| Source records |

/-! Notices (R71, R72). -/

/-- The queue that a session's notices are written to: its lowest-numbered (R72). -/
def Session.noticeQueue (s : Session) : Option Nat :=
  s.queues.foldl (fun b q => match b with | none => some q | some m => some (min m q)) none

/-- The notice packet of an entry (R71). -/
def NEntry.packet (e : NEntry) (nq : Nat) (s : Session) (seq : Word) (dropped : Half) : Packet :=
  { opcode := 0xF0, version := s.version, inst := if nq = 16 then 0xFF else BitVec.ofNat 8 nq,
    flags := 0x40 ||| secFlag (some s), tag := seq,
    params := noticeParams e.code e.count e.severity dropped e.time e.subject e.detail }

/-- The route of a queue can carry a packet of a session now (R324, R329, R337). -/
def Chip.canDeliver (c : Chip) (q : Nat) (s : Session) : Bool :=
  let u := c.queue q
  match u.route with
  | .udp => u.peer.any (fun p => c.ethUp p.port)
  | .pcie => c.pcie.linkUp && slotsOf (48 + tagBytes (some s)) ≤ u.freeSlots
  | .onDie => slotsOf (48 + tagBytes (some s)) ≤ u.freeSlots

/-- Send the next notice of a notice queue: first the entries sent and not acknowledged before this session, as they
were sent, then those not yet sent (R72). -/
def Chip.deliverNotice (c : Chip) (nq : Nat) : Chip :=
  let n := c.noticeQ nq
  match n.receiver.bind c.session with
  | none => c
  | some s =>
    match s.noticeQueue with
    | none => c
    | some q =>
      if !c.canDeliver q s then c
      else match n.entries.find? (fun e => e.sent.any (fun p => !n.deliveredNow.contains p.1)) with
        | some e =>
          let sd := e.sent.getD (0, 0)
          (c.setNoticeQ nq { n with deliveredNow := n.deliveredNow ++ [sd.1] }).deliver q 3 sd.1 (some s)
            (e.packet nq s sd.1 sd.2)
        | none =>
          match n.entries.find? (·.sent.isNone) with
          | none => c
          | some e =>
            let v : NoticeQ :=
              { n with entries := modFirst (·.sent.isNone) (fun e => { e with sent := some (n.nextSeq, n.droppedSince) }) n.entries
                       nextSeq := n.nextSeq + 1, droppedSince := 0, deliveredNow := n.deliveredNow ++ [n.nextSeq] }
            (c.setNoticeQ nq v).deliver q 3 n.nextSeq (some s) (e.packet nq s n.nextSeq n.droppedSince)

/-- NOTICE_DELIVER (R72). -/
def execNoticeDeliver (nq : Nat) (s : State) : Host.Outcome State Fault Refusal :=
  onChip s (fun c => if nq ≤ 16 then c.deliverNotice nq else c)

/-- Every notice already sent on a UDP queue and not covered is sent again (R341). -/
def Chip.resendNotices (c : Chip) (q : Nat) : Chip :=
  if (c.queue q).route ≠ .udp then c
  else
    let nq := if q < 256 then q / 16 else 16
    let n := c.noticeQ nq
    match n.receiver.bind c.session with
    | none => c
    | some s =>
      if s.noticeQueue ≠ some q || !c.canDeliver q s then c
      else n.entries.foldl (fun (c : Chip) e => match e.sent with
        | none => c
        | some sd => if n.deliveredNow.contains sd.1 then c.deliver q 3 sd.1 (some s) (e.packet nq s sd.1 sd.2) else c) c

/-- UDP_NOTICE_RESEND (R341). -/
def execUdpNoticeResend (q : Nat) (s : State) : Host.Outcome State Fault Refusal :=
  onChip s (fun c => c.resendNotices q)

/-! ICP over UDP (R338 to R341). -/

/-- A whole packet of a UDP queue: answered from the reply cache, discarded as a resend of a running command, or
committed (R340, R341). An OPEN_SESSION binds the queue (R339). -/
def Chip.commitUdp (c : Chip) (q : Nat) (peer : UdpPeer) (msg : Word) (bs : List Byte) : Chip :=
  let u := c.queue q
  let tag := BitVec.ofNat 32 (tagAt bs)
  let u : Queue := if headOp bs = 1 && u.peer.isNone then { u with peer := some peer, lastPeer := some peer } else u
  let c := c.setQueue q u
  match u.cache.find? (fun k => k.msg = msg && k.tag = tag) with
  | some k =>
    let s := u.session.bind c.session
    let c := c.deliver q 2 msg s k.reply
    (match k.done with | none => c | some d => c.deliver q 3 msg s d)
  | none =>
    if c.started.any (fun st => st.cmd.queue = q && st.msg = msg && st.cmd.tag = tag) ||
      u.items.any (fun i => i.msg = msg && BitVec.ofNat 32 (tagAt (u.itemBytes i)) = tag) then c
    else c.setQueue q { u with items := u.items ++ [{ start := 0, count := 0, udp := some (msg, bs) }] }

/-- The bytes of a complete partial packet, in order of segment. -/
def Partial.whole (p : Partial) : Option (List Byte) :=
  if (List.range p.segs).all (fun k => p.held.any (·.1 = k)) then
    some ((List.range p.segs).flatMap (fun k => ((p.held.find? (·.1 = k)).map (·.2)).getD []))
  else none

/-- Hold a segment of a packet; a fifth partial packet discards the oldest (R340). -/
def Chip.holdSegment (c : Chip) (q : Nat) (peer : UdpPeer) (msg : Word) (segs size seg : Nat) (wep : Half) (bs : List Byte) :
    Chip :=
  let u := c.queue q
  let c :=
    if u.partials.any (·.msg = msg) then
      c.setQueue q { u with partials := u.partials.map (fun p =>
        if p.msg = msg && p.segs = segs && p.size = size && p.wepoch = wep && !p.held.any (·.1 = seg) then
          { p with held := p.held ++ [(seg, bs)] } else p) }
    else
      let c := if u.partials.length < 4 then c else
        match u.partials with
        | [] => c
        | p :: rest => (c.setQueue q { u with partials := rest }).torn q p.held.length
            ((p.held.find? (·.1 = 0)).map (fun h => tagAt h.2))
      c.onQueue q (fun u =>
        { u with partials := u.partials ++ [{ msg := msg, segs := segs, size := size, wepoch := wep, held := [(seg, bs)] }] })
  let u := c.queue q
  match (u.partials.find? (·.msg = msg)).bind (·.whole) with
  | none => c
  | some bs => (c.setQueue q { u with partials := u.partials.filter (·.msg ≠ msg) }).commitUdp q peer msg bs

/-- A segment is well formed (R338): MAGIC, KIND, SIZE, SEGS, SEG, LEN; every segment but the last has exactly the size. -/
def segmentOk (h : Nat) (n : Nat) : Bool :=
  let size := if bits h 39 32 = 0 then 1024 else 8192
  bits h 15 0 = 0x1CF0 && bits h 47 40 = 1 && bits h 39 32 ≤ 1 && 1 ≤ bits h 63 56 && bits h 63 56 ≤ 64 &&
    bits h 55 48 < bits h 63 56 && bits h 31 16 = n && n % 4 = 0 && n ≤ size &&
    (bits h 55 48 + 1 = bits h 63 56 || n = size)

/-- A segment taken from the ICP port (R338 to R340); a malformed one is dropped and counted so (R379; DEDUCED, log 23). -/
def Chip.udpSegment (c : Chip) (port : Nat) (src : BitVec 128) (srcPort : Half) (hdr : BitVec 128) (seg : List Byte) : Chip :=
  let h := hdr.toNat
  let q := bits h 95 80
  if !segmentOk h seg.length then c.malformed port
  else
    let c := c.onEth port (fun e => { e with icp := satAdd e.icp 1 })
    let u := c.queue q
    let peer : UdpPeer := { port := port, addr := src, uport := srcPort }
    if 256 ≤ q || u.depthLog2 = 0 || u.fenced then c
    else if u.route ≠ .udp then c.setQueue q (u.addStale 1)
    else if u.peer.any (· ≠ peer) || hdr.extractLsb' 64 16 ≠ u.wepoch then c.setQueue q (u.addStale 1)
    else c.holdSegment q peer (hdr.extractLsb' 96 32) (bits h 63 56) (bits h 39 32) (bits h 55 48) u.wepoch seg

/-- UDP_SEGMENT (R335, R336, R340). -/
def execUdpSegment (port : Nat) (f : Frame) (srcPort checksum : Half) (hdr : BitVec 128) (seg : List Byte) (s : State) :
    Host.Outcome State Fault Refusal :=
  onChip s (fun c => c.udpIn port f srcPort icpPort checksum (leBytes 16 hdr.toNat ++ seg) (fun c =>
    c.udpSegment port f.src srcPort hdr seg))

/-- UDP_PARTIAL_TIMEOUT (R340): 10 ms after its first segment, a partial packet is discarded with TORN_ITEM. -/
def execUdpPartialTimeout (q : Nat) (msg : Word) (s : State) : Host.Outcome State Fault Refusal :=
  onChip s (fun c =>
    match (c.queue q).partials.find? (·.msg = msg) with
    | none => c
    | some p =>
      (c.onQueue q (fun u => { u with partials := u.partials.filter (·.msg ≠ msg) })).torn q p.held.length
        ((p.held.find? (·.1 = 0)).map (fun h => tagAt h.2)))

end Sys2Proof.Machine
end

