/-- A load: what it returns is the read port's value. -/
def Chip.load (c : Chip) (p : Path) (a size : Nat) : Chip :=
  match c.locate p a size with
  | .absent => (match p with | .core k => if k < 16 then c.accessFault k a false else c | _ => c)
  | .window off =>
    if size = 8 then { c with readData := c.reg false off }
    else if upper a size then { c with readData := (c.latch p off).zeroExtend 64 }
    else
      let v := c.reg false off
      { c.setLatch p off (v.extractLsb' 32 32) with readData := (v.extractLsb' 0 32).zeroExtend 64 }
  | .memory a => { c with readData := BitVec.ofNat 64 (leNat (c.hostRead a size)) }
  | l => { c with readData := partOf a size (c.loadAt l) }

/-- A store of the value v. -/
def Chip.storeTo (c : Chip) (p : Path) (a size : Nat) (v : Double) : Chip :=
  let mask := partMask a size
  let w := if upper a size then v <<< 32 else v
  match c.locate p a size with
  | .absent => (match p with | .core k => if k < 16 then c.accessFault k a true else c | _ => c)
  | .window off =>
    if size = 8 then c.regWrite (pathRoute p) off mask w
    else if !stages off then c
    else if upper a size then
      match c.stage p off with
      | some lo => (c.setStage p off none).regWrite (pathRoute p) off (BitVec.allOnes 64) (v.extractLsb' 0 32 ++ lo)
      | none => c.regWrite (pathRoute p) off mask w
    else c.setStage p off (some (v.extractLsb' 0 32))
  | .coreLocal k off => c.coreWrite k off mask w
  | .feed s off => c.feedWrite s off mask w
  | .head r q => if upper a size then c else c.writeHead r q (bits v.toNat 11 0)
  | .slot q pos off => c.slotStore q pos (off + a % 8) size v.toNat
  | .msix e off => c.msixWrite e off mask w
  | .config off => c.configWrite off mask w
  | .memory a => c.hostStore a size v.toNat
  | .pba _ | .nothing => c

/-- REGISTER_LOWER_HALF_READ (R78, R320): the lower half, and any load that is not of an upper half. -/
def execRegisterLowerHalfRead (p : Path) (a size : Nat) (s : State) : Host.Outcome State Fault Refusal :=
  onChip s (fun c => c.load p a size)

/-- REGISTER_UPPER_HALF_READ (R78, R320, R322). -/
def execRegisterUpperHalfRead (p : Path) (a size : Nat) (s : State) : Host.Outcome State Fault Refusal :=
  onChip s (fun c => c.load p a size)

/-- REGISTER_LOWER_HALF_WRITE (R79, R320). -/
def execRegisterLowerHalfWrite (p : Path) (a size : Nat) (v : Word) (s : State) : Host.Outcome State Fault Refusal :=
  onChip s (fun c => c.storeTo p a size (v.zeroExtend 64))

/-- REGISTER_UPPER_HALF_WRITE (R79, R320, R322). -/
def execRegisterUpperHalfWrite (p : Path) (a size : Nat) (v : Word) (s : State) : Host.Outcome State Fault Refusal :=
  onChip s (fun c => c.storeTo p a size (v.zeroExtend 64))

/-- REGISTER_WRITE (R410 and the rules of the register's own block): a store to any register of the module. -/
def execRegisterWrite (p : Path) (a size : Nat) (v : Double) (s : State) : Host.Outcome State Fault Refusal :=
  onChip s (fun c => c.storeTo p a size v)

/-- MSIX_PENDING_SEND (R327). -/
def execMsixPendingSend (entry : Nat) (s : State) : Host.Outcome State Fault Refusal :=
  onChip s (fun c =>
    let m := c.msixEntry entry
    if entry < 257 && m.pba && c.msixOpen entry then (c.setMsix entry { m with pba := false }).emit (.msix entry m.addr m.data)
    else c)
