/-- COLL at its DMA channel (R294 to R297), which reads SRC and AUX as it takes the COLL (DEDUCED, log 40). One that faults
at once through a REFUSE has left its channel (R304). -/
def Chip.opColl (c : Chip) (i t : Nat) (d : Desc) : Ran :=
  let g := cGroup d
  let n := c.groupSize g
  let me := c.selfOf g
  Ran.unless (cStatic d) (fun _ =>
    if (c.group g).owner ≠ some i || (c.selfIn (c.group g).members).isNone then .fault caNoGroup
    else Ran.unless (c.cShape d n) (fun _ =>
      let sz := cSizes d n me
      let look := fun (r : RefBits) (k : Nat) (w : Bool) => if k = 0 || refNone r then none else c.refFault i r k w
      let aux := look (cAux d) sz.2.2 (cKind d = 6)
      let lists := if sz.2.2 = 0 || aux.isSome then [] else c.refRead i t (cAux d) sz.2.2
      let src := if cKind d = 6 then sendTotal lists n else sz.1
      Ran.unless aux (fun _ =>
        if sz.2.2 ≠ 0 && c.refHeld i (cAux d) sz.2.2 false then .held
        else Ran.unless ((look (cSrc d) src false).orElse (fun _ => look (cDst d) sz.2.1 true)) (fun _ =>
        if cKind d = 6 && (List.range n).any (fun m => fieldAt lists (4 * m) 4 % 4 ≠ 0) then .fault caAlign
        else if c.refHeld i (cSrc d) src false then .held
        else
          let x : Coll :=
            { kind := cKind d, cseq := cCseq d, tile := t, chan := dCh d, desc := d, active := false, began := 0,
              input := if src = 0 || refNone (cSrc d) then [] else c.refRead i t (cSrc d) src, aux := lists,
              pieces := [], got := [], held := [], counts := [], barrier := none, tokens := [], granted := 0, credits := [],
              sent := [], summed := false, refused := false, entries := [], out := [] }
          let c := ((c.refTouch i (cSrc d) src).refTouch i (cAux d) sz.2.2).wakeHub 2
          let e := (c.onGroup g (fun e => { e with colls := e.colls ++ [x] })).packTurn.ctrLimit i
          let u := 2 + dCh d
          if (e.coll g x.cseq).isSome then .awaits e
          else if ((e.tile t).unitQ u).length < ((c.tile t).unitQ u).length then .gone e
          else .done e))))

/-! The rows of the table for packets (R293, R299). -/

/-- A packet of a collective: of the running one, or held for one that has not begun here (R298); one that has ended, a
CSEQ behind NEXT, takes none (DEDUCED, log 41). -/
def Chip.packPacket (c : Chip) (opc : Nat) (p : PackPkt) : Chip :=
  let c := (c.wakeHub 2).takeDelivered opc p
  match c.packFrom p with
  | none => c
  | some (i, m) =>
    let g := p.group
    let e := c.group g
    let cseq := BitVec.ofNat 32 p.cseq
    if p.gdigest ≠ e.digest then c.failMember i g m
    else if 2 ^ 31 ≤ (cseq - e.next).toNat then c
    else if (c.coll g cseq).any (·.active) then (c.feed' i g opc m c.tc p).packTurn.ctrLimit i
    else c.onGroup g (fun e => { e with early := e.early ++ [(opc, p, c.tc)] })

/-- LEAF (R302). -/
def execLeaf (p : PackPkt) (s : State) : Host.Outcome State Fault Refusal :=
  onChip s (fun c => c.packPacket 1 p)

/-- RESULT (R302, R303, R311). -/
def execResult (p : PackPkt) (s : State) : Host.Outcome State Fault Refusal :=
  onChip s (fun c => c.packPacket 2 p)

/-- COUNTS (R304). -/
def execCounts (p : PackPkt) (s : State) : Host.Outcome State Fault Refusal :=
  onChip s (fun c => c.packPacket 3 p)

/-- A token that belongs to no collective: a probe (R396), a hold token (R307), or one of the vote or the flip barrier
(R306). -/
def Chip.freeToken (c : Chip) (p : PackPkt) : Chip :=
  let c := c.takeDelivered 4 p
  match c.packFrom p with
  | none => c
  | some (i, m) =>
    let j := c.job i
    let round := fieldAt p.data 0 4
    let flags := BitVec.ofNat 64 (fieldAt p.data 4 8)
    if !c.jobRuns i || p.group ≠ j.group then c
    else if p.gdigest ≠ (c.group p.group).digest then c.failMember i p.group m
    else if round = 0xFFFFFFFF then (if c.selfOf j.group = 0 then c.echoProbe i m else c.takeEcho i flags)
    else if round = 0xFFFFFFFE then c
    else (c.onJob i (fun j => { j with tokens := j.tokens ++ [(m, round, flags, c.tc)] })).jobBarrier i
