-- ==== Sys2Proof/Machine/Seq.lean ====
section
/-! DEFINITION. Tile semaphores (R232 to R245), hub semaphores and host waits (R246 to R254), the tile's sequencer (R85 to
R87, R95 to R97, R113 to R115) and its units' queues. A descriptor's effect takes place whole when its unit runs it; until
it completes, what it wrote in a tile store reads as old or new (R84; DESIGN CHOICE, log 55). -/

namespace Sys2Proof.Machine

/-! Tile semaphores (R232 to R241). -/

def Tile.sem (k : Tile) (n : Nat) : Nat := (tget 0 k.sems n).toNat

/-- The sequencer's pending wait is tested (R240): when it is satisfied, COUNT is subtracted, and a gated tile wakes
(R243). -/
def Chip.testHold (c : Chip) (t : Nat) : Chip :=
  let k := c.tile t
  match k.hold with
  | none => c
  | some h =>
    if h.satisfied || k.sem h.sem < h.count then c
    else c.setTile t { k with sems := tput k.sems h.sem (BitVec.ofNat 16 (k.sem h.sem - h.count)),
                              hold := some { h with satisfied := true }, gated := false }

/-- The value after an update, or the cause of its fault (R235). -/
def semAdd (top : Nat) (v : Nat) (count : Int) : Nat ⊕ Nat :=
  let w : Int := (v : Int) + count
  if w < 0 then .inr caSemUnderflow else if (top : Int) < w then .inr caSemOverflow else .inl w.toNat

/-- Where a signal or its acknowledgement travels from (R90): a tile, or 1,600 for the hub. -/
def Sender.origin : Sender → Nat
  | .tile t _ => t
  | .host _ => 1600

/-- What the sender of an update learns of it (R235, R238, R239, R253): tile t's own descriptor at once, another tile's by
an acknowledgement, a HOST_SIGNAL by its reply. -/
def Chip.semAnswer (c : Chip) (t : Nat) (sender : Sender) (cause : Nat) : Chip :=
  match sender with
  | .tile u slot =>
    if u = t then (if cause = 0 then c else c.fault t slot cause)
    else { c with acks := c.acks ++ [{ target := u, source := t, slot := slot, cause := cause }] }
  | .host cmd =>
    if cause = 0 then c.reply cmd.queue cmd.tag stOK 0 0 []
    else c.reply cmd.queue cmd.tag stDescriptorError (errorWord 0 0x7FF cause).toNat 0 []

/-- Apply one update to a semaphore of tile t (R235). -/
def Chip.semApply (c : Chip) (t : Nat) (u : Due) : Chip :=
  let k := c.tile t
  match semAdd 65535 (k.sem u.sem) u.count with
  | .inr cause => c.semAnswer t u.sender cause
  | .inl v => (c.setTile t { k with sems := tput k.sems u.sem (BitVec.ofNat 16 v) }).semAnswer t u.sender 0

/-- The updates due in a tc in the order of R240. -/
def dueOrder (us : List Due) : List Due := (List.range 6).flatMap (fun r => us.filter (fun u => u.rank = r))

/-- One tc of tile t's semaphore block (R240): every update that is due, then the pending wait. -/
def Chip.semBlock (c : Chip) (t : Nat) : Chip :=
  let us := (c.tile t).due
  if us.isEmpty then c
  else ((dueOrder us).foldl (fun (c : Chip) u => c.semApply t u) (c.onTile t (fun k => { k with due := [] }))).testHold t

/-- An update of a semaphore of tile t is due (R237, R240). -/
def Chip.semDue (c : Chip) (t : Nat) (u : Due) : Chip := c.onTile t (fun k => { k with due := k.due ++ [u] })

/-- A signal from tile t's descriptor at a store offset (R235, R237, R238), of a rank of R240 where it is for the tile's own
semaphore; 7FFh names the tile itself. -/
def Chip.sendSignal (c : Chip) (t slot rank target sem : Nat) (count : Int) : Chip :=
  if target = 0x7FF || target = t then c.semDue t { rank := rank, sem := sem, count := count, sender := .tile t slot }
  else
    let c := c.onTile t (fun k => { k with unacked := k.unacked + 1 })
    { c with sigs := c.sigs ++ [{ target := target, sem := sem, count := count, sender := .tile t slot }] }

/-- The header SIG of a descriptor of unit u once it has completed, or of a control descriptor once it has run, which
counts with the sequencer's own (R87, R234, R240). -/
def Chip.headSig (c : Chip) (t slot rank : Nat) (d : Desc) : Chip :=
  if dSig d then c.sendSignal t slot rank (dSigTile d) (dSigSem d) 1 else c

/-- SEMAPHORE_SIGNAL_RECEIVED (R239, R240, R253): the network ejects the oldest signal that the sender has in flight to
tile t; of those of several senders any may come first (R89 to R92). It is due in this tc, in which the network ejects no
second one; on a tile that does not run it is discarded. -/
def execSemaphoreSignalReceived (t sender : Nat) (s : State) : Host.Outcome State Fault Refusal :=
  onChip s (fun c =>
    let mine := fun (x : Sig) => x.target = t && x.sender.origin = sender
    match c.sigs.find? mine with
    | none => c
    | some x =>
      if (c.tile t).due.any (fun u => u.rank = 5) then c
      else
        let c : Chip := { c with sigs := dropFirst mine c.sigs }
        if (c.tile t).run ≠ .running then c.semAnswer t x.sender caSemResidue
        else c.semDue t { rank := 5, sem := x.sem, count := x.count, sender := x.sender })

/-- SIGNAL_ACK_RECEIVED (R235, R238, R239): the oldest acknowledgement in flight to tile t from a tile or the hub. -/
def execSignalAckReceived (t source : Nat) (s : State) : Host.Outcome State Fault Refusal :=
  onChip s (fun c =>
    let mine := fun (x : Ack) => x.target = t && x.source = source
    match c.acks.find? mine with
    | none => c
    | some x =>
      let c : Chip := { c with acks := dropFirst mine c.acks }
      let c := if x.cause = 0 then c else c.fault t x.slot x.cause
      c.onTile t (fun k => { k with unacked := k.unacked - 1 }))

| INSTRUCTIONS FOR THE TASK |
Going down from the first line of the entries above, restate each line word for word until the line holding "flags := 0x40" is done.

| EXERCISE RESPONSE |
/-! Notices (R71, R72). -/

/-- The queue that a session's notices are written to: its lowest-numbered (R72). -/
def Session.noticeQueue (s : Session) : Option Nat :=
  s.queues.foldl (fun b q => match b with | none => some q | some m => some (min m q)) none

/-- The notice packet of an entry (R71). -/
def NEntry.packet (e : NEntry) (nq : Nat) (s : Session) (seq : Word) (dropped : Half) : Packet :=
  { opcode := 0xF0, version := s.version, inst := if nq = 16 then 0xFF else BitVec.ofNat 8 nq,
    flags := 0x40 ||| secFlag (some s), tag := seq,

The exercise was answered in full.